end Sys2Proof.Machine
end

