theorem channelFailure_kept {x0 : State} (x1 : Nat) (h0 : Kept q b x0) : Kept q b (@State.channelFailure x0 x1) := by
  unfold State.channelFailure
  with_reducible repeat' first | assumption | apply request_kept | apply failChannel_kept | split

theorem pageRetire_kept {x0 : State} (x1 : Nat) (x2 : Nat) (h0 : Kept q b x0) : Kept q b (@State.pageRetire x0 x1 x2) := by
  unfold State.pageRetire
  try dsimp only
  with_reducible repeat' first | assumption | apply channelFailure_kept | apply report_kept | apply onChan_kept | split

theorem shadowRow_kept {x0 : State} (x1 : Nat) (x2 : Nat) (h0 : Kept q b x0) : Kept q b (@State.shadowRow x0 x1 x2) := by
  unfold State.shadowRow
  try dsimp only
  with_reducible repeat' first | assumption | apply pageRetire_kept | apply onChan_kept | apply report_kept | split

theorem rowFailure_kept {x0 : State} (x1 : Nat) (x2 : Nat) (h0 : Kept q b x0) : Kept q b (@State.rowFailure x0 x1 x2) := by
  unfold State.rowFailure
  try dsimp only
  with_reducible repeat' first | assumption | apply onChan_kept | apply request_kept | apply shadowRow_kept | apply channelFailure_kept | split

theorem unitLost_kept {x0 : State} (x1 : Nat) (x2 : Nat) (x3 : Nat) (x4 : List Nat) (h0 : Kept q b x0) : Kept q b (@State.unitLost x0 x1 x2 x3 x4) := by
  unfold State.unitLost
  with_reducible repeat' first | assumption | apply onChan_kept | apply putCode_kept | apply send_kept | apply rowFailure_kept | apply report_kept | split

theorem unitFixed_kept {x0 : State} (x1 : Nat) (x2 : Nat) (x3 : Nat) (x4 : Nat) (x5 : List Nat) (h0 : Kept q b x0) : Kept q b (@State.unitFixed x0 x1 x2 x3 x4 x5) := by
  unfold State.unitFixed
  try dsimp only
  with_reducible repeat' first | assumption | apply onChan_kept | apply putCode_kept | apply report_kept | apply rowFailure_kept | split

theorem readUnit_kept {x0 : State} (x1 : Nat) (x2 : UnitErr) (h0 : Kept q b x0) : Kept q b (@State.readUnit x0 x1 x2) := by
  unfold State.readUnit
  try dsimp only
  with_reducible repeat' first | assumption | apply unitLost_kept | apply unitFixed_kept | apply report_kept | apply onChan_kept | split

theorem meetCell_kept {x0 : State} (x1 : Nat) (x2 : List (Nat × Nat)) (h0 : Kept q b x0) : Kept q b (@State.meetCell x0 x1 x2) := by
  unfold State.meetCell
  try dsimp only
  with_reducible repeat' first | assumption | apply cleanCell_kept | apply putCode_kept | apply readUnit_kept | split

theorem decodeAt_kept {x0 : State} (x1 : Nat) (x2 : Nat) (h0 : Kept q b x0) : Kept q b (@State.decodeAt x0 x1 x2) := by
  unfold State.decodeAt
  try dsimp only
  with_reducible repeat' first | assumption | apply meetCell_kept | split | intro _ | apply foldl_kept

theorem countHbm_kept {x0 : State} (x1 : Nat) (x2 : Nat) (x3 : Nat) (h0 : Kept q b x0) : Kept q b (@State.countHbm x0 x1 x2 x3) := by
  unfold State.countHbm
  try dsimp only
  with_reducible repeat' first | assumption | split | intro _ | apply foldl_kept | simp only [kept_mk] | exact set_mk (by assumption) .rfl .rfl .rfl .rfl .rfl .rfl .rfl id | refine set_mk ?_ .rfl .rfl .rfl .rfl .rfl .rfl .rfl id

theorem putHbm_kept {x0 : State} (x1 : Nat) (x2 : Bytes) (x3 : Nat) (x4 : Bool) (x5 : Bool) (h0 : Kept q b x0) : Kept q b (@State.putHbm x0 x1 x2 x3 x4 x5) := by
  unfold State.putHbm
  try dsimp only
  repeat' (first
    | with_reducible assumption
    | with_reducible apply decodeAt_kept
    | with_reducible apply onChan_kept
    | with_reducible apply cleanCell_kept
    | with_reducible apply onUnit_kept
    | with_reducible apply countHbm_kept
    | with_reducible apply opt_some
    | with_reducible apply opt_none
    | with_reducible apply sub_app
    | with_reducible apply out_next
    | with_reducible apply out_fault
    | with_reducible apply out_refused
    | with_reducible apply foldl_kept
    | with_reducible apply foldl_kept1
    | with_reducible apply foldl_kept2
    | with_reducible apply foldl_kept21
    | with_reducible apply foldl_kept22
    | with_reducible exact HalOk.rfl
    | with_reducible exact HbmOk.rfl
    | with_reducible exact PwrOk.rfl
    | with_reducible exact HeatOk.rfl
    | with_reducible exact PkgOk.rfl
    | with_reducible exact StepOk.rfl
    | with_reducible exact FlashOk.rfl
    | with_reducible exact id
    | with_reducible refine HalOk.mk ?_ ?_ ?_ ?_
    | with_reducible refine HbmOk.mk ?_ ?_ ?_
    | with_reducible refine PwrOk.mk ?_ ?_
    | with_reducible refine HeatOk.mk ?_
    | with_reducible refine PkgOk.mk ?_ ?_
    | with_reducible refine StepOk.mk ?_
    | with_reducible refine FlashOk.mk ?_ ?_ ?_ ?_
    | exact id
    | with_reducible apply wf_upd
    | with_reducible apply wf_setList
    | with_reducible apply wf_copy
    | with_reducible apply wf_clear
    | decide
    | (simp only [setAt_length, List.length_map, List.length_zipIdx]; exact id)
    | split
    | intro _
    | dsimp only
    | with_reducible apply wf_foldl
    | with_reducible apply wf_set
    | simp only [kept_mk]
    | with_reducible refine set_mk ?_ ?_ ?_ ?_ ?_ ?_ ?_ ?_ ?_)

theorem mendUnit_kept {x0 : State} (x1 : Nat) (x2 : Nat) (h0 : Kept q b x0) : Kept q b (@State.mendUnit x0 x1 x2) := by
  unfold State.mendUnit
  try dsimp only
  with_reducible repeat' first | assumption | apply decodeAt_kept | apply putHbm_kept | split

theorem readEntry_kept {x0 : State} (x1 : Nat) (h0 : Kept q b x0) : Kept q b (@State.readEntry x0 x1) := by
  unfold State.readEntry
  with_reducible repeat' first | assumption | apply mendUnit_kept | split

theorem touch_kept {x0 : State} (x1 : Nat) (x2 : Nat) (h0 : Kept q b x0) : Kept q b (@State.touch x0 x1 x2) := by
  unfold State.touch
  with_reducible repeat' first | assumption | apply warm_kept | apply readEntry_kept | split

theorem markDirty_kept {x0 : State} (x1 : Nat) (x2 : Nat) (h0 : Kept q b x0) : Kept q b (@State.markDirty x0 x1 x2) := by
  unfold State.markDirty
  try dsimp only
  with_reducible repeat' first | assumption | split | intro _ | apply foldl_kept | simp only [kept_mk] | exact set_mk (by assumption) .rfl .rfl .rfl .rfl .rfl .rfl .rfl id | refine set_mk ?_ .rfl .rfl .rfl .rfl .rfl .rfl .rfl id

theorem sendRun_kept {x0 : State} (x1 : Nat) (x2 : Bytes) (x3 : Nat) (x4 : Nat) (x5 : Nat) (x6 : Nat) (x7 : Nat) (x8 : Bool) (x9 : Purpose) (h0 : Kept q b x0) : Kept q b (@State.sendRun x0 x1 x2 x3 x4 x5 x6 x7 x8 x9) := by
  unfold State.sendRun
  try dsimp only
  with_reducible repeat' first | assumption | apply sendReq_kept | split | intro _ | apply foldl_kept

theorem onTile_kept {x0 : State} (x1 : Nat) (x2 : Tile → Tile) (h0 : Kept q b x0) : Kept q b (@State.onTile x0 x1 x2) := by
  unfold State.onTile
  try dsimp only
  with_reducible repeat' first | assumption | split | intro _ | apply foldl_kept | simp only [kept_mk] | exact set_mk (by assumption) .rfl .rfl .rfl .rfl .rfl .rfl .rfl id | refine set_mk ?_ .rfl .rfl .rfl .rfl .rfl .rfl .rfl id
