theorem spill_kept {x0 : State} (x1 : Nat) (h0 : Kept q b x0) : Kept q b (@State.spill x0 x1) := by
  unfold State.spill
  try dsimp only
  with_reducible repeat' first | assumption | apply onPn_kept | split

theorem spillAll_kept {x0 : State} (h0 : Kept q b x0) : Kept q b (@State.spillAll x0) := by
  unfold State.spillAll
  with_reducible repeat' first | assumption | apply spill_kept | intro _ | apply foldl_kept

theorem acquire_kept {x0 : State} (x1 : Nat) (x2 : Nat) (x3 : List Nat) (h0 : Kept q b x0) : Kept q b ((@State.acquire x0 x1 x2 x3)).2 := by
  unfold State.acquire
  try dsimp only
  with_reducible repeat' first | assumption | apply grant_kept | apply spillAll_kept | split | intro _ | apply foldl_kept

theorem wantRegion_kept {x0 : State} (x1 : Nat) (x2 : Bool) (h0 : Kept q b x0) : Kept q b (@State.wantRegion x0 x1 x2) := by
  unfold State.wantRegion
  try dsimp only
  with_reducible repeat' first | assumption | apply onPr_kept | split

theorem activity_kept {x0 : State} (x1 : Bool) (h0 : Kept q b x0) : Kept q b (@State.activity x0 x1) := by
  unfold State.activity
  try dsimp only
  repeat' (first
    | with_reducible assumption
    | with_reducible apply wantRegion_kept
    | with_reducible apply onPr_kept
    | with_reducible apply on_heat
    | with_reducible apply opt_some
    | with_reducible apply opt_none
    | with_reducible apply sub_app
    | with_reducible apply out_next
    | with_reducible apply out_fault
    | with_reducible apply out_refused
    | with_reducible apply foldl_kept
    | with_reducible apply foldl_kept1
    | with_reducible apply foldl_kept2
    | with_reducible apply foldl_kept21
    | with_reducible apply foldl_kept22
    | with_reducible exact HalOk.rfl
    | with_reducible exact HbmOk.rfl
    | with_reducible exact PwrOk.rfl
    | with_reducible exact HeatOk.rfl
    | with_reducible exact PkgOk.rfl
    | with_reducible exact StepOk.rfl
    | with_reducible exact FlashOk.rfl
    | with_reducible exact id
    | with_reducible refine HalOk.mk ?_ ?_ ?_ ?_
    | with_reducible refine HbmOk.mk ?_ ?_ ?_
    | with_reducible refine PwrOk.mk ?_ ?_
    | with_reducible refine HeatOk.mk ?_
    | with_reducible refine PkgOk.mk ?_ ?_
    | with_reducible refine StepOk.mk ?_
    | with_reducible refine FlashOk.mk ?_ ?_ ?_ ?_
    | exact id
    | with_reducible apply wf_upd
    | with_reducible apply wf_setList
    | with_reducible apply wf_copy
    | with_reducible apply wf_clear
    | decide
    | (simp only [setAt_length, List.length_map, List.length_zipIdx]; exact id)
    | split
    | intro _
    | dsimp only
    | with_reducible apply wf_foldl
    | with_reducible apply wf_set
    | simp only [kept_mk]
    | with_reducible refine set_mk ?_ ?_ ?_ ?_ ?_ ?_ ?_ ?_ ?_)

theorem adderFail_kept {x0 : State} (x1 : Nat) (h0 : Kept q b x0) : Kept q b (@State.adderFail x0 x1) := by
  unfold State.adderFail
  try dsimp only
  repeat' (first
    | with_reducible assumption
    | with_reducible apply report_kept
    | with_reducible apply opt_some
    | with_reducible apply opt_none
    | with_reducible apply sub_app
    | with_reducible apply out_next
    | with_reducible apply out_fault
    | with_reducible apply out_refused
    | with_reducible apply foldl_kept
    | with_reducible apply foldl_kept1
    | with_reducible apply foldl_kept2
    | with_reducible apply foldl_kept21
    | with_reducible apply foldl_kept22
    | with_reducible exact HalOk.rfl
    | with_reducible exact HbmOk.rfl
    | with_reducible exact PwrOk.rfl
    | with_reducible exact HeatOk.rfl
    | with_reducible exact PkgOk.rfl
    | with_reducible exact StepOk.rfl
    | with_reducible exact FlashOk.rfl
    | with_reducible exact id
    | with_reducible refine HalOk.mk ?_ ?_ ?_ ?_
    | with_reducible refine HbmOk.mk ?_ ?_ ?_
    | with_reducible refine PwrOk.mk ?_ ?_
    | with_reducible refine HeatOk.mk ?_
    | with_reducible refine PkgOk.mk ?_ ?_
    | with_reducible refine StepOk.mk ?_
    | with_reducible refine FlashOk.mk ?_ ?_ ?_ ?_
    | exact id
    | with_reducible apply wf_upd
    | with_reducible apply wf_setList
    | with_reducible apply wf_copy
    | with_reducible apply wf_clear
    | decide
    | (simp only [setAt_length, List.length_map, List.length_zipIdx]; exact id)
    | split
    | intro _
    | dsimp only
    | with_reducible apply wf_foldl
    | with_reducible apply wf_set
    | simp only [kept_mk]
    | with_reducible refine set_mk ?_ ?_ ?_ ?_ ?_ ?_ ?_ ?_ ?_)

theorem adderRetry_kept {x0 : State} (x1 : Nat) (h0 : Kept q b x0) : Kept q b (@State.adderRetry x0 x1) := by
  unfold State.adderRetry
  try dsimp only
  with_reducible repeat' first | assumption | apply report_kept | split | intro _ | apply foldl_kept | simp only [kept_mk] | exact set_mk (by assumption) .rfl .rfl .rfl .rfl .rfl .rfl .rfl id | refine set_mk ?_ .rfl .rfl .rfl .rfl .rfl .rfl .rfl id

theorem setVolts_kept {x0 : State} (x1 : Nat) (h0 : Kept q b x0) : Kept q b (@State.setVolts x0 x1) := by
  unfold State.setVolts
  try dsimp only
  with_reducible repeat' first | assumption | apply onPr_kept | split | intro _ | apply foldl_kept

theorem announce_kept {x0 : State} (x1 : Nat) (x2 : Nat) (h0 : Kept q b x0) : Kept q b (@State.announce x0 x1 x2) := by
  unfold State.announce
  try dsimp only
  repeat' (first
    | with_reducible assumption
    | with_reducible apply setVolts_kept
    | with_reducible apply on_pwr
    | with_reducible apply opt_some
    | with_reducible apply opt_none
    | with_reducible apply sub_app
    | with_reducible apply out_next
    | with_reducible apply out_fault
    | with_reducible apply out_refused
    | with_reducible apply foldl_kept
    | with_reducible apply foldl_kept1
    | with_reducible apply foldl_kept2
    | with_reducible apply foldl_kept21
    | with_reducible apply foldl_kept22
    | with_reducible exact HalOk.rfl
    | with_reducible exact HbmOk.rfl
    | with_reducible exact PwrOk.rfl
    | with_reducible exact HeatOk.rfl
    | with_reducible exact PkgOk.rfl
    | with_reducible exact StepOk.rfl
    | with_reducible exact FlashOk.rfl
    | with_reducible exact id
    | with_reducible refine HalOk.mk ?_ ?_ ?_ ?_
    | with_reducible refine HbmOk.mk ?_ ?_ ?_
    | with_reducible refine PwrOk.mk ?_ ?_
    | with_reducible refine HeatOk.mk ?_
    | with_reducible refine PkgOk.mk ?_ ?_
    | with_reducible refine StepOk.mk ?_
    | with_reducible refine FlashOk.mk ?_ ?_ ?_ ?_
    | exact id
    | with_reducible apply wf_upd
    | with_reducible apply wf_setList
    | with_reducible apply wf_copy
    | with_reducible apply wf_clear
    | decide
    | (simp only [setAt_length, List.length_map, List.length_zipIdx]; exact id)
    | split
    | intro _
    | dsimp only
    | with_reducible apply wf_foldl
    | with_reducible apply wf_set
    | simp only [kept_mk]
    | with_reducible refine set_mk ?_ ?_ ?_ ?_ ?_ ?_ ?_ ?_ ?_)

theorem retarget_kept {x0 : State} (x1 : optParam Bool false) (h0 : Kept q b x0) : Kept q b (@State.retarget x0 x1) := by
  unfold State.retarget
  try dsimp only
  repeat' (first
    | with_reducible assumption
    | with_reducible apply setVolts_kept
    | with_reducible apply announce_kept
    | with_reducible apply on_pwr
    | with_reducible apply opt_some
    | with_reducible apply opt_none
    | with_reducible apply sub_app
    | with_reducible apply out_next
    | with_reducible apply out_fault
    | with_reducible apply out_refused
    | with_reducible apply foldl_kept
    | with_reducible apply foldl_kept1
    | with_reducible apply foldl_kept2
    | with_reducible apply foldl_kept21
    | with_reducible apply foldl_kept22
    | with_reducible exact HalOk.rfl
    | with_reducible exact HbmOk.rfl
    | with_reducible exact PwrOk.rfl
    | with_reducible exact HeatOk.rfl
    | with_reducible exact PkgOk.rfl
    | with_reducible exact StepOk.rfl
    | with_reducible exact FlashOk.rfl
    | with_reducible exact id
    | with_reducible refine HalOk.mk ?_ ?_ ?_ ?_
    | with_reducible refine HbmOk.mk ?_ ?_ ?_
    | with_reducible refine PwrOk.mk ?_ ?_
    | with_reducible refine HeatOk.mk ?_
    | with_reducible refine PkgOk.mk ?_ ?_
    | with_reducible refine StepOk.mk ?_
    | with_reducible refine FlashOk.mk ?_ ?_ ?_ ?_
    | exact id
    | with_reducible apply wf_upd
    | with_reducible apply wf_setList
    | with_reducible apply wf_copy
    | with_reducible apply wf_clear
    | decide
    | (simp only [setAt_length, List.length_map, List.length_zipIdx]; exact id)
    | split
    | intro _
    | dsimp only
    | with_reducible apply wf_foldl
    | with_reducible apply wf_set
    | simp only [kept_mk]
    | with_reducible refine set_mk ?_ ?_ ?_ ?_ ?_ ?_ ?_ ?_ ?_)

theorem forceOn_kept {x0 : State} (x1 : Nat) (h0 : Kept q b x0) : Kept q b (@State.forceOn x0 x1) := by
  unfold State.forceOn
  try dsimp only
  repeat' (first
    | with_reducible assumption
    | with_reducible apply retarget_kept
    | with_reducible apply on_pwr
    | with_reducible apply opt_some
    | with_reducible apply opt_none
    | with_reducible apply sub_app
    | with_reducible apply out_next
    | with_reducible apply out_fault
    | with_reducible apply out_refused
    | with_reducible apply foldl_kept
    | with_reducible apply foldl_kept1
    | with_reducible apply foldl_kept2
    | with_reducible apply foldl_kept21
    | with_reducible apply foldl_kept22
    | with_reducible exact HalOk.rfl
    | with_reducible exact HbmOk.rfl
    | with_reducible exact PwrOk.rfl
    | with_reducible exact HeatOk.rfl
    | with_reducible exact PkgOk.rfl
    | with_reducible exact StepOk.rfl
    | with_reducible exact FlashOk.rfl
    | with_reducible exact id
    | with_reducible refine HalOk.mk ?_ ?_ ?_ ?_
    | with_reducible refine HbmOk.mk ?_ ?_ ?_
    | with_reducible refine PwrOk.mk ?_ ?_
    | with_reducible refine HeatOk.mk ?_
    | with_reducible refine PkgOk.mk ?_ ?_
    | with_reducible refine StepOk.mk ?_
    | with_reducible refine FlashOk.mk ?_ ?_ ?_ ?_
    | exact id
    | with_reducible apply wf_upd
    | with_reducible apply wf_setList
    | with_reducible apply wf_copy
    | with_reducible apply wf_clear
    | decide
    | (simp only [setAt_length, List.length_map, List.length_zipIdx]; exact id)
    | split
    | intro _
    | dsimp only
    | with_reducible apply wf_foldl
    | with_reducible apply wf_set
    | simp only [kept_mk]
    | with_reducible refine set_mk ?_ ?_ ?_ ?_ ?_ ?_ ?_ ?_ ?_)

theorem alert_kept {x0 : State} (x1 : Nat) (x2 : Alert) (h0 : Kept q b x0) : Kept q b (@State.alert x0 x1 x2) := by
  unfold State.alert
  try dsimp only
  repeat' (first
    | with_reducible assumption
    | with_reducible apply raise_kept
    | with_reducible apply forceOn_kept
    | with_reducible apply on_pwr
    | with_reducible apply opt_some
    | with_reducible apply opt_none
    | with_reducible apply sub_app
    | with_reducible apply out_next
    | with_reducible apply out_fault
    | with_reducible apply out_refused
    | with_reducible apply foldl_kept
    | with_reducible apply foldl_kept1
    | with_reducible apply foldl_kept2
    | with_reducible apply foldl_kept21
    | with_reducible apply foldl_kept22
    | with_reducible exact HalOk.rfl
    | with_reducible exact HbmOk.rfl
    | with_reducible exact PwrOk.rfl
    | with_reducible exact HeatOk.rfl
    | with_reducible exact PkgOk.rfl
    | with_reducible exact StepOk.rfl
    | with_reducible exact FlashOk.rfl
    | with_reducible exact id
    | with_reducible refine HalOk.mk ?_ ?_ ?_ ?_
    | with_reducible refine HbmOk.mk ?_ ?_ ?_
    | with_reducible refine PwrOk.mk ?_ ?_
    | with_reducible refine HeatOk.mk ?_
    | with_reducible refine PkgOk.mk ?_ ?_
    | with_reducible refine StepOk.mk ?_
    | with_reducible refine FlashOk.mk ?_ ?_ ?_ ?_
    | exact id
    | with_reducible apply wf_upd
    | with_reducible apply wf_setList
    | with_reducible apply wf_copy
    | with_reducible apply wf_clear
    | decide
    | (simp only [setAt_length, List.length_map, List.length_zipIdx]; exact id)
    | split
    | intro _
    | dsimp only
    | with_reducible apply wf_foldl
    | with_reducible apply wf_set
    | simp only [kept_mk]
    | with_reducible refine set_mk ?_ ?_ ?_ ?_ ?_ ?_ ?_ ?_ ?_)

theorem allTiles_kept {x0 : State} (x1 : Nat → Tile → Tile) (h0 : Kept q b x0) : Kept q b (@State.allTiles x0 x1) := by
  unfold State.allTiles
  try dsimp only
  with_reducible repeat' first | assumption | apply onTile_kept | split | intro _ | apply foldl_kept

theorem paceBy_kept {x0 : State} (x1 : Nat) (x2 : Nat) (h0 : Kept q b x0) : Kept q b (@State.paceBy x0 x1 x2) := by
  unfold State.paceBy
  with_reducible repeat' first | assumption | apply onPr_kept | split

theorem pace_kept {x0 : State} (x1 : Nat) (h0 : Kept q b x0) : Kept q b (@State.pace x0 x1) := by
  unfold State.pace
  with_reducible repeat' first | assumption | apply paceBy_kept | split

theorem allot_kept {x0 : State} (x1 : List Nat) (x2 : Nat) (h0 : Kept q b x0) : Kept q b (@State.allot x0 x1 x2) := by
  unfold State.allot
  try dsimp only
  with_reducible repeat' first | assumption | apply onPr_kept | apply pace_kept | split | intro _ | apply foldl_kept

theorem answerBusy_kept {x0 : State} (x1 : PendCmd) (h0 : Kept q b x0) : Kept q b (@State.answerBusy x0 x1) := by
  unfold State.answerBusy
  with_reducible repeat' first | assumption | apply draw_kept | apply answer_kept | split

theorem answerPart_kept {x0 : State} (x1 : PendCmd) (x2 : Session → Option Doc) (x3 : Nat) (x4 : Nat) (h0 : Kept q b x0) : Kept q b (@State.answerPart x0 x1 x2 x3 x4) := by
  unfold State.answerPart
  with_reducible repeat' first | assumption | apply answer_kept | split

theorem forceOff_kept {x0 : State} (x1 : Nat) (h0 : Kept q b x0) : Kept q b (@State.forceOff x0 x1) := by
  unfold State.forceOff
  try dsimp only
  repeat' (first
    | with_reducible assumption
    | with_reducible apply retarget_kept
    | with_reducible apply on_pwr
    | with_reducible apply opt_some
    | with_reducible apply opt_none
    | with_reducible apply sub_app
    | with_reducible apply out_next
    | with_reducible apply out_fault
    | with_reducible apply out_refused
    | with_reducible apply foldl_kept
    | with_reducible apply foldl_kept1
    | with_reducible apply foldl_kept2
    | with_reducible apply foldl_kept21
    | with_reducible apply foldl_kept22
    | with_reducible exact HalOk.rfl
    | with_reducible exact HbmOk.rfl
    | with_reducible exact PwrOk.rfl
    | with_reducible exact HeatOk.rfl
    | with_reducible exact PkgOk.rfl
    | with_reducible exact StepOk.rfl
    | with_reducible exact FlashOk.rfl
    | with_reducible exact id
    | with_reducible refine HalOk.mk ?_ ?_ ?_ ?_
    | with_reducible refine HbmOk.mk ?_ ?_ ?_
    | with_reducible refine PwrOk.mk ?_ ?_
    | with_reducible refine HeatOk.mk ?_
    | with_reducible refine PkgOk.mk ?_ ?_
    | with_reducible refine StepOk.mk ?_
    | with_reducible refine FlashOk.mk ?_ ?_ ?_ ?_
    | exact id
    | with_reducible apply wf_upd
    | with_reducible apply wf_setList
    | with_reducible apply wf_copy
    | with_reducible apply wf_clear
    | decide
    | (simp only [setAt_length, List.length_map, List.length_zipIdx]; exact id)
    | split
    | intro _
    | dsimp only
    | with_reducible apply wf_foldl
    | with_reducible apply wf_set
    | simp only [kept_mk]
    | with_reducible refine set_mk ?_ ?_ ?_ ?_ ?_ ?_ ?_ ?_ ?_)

WHAT THIS TASK INVOLVES:
Your answer must be the lines above, unchanged, from the first one through the line that holds "unfold State.pageRetire", inclusive, and no others.

SOLUTION BELOW:
end Sys2Proof.Machine
end

theorem channelFailure_kept {x0 : State} (x1 : Nat) (h0 : Kept q b x0) : Kept q b (@State.channelFailure x0 x1) := by
  unfold State.channelFailure
  with_reducible repeat' first | assumption | apply request_kept | apply failChannel_kept | split

theorem pageRetire_kept {x0 : State} (x1 : Nat) (x2 : Nat) (h0 : Kept q b x0) : Kept q b (@State.pageRetire x0 x1 x2) := by
  unfold State.pageRetire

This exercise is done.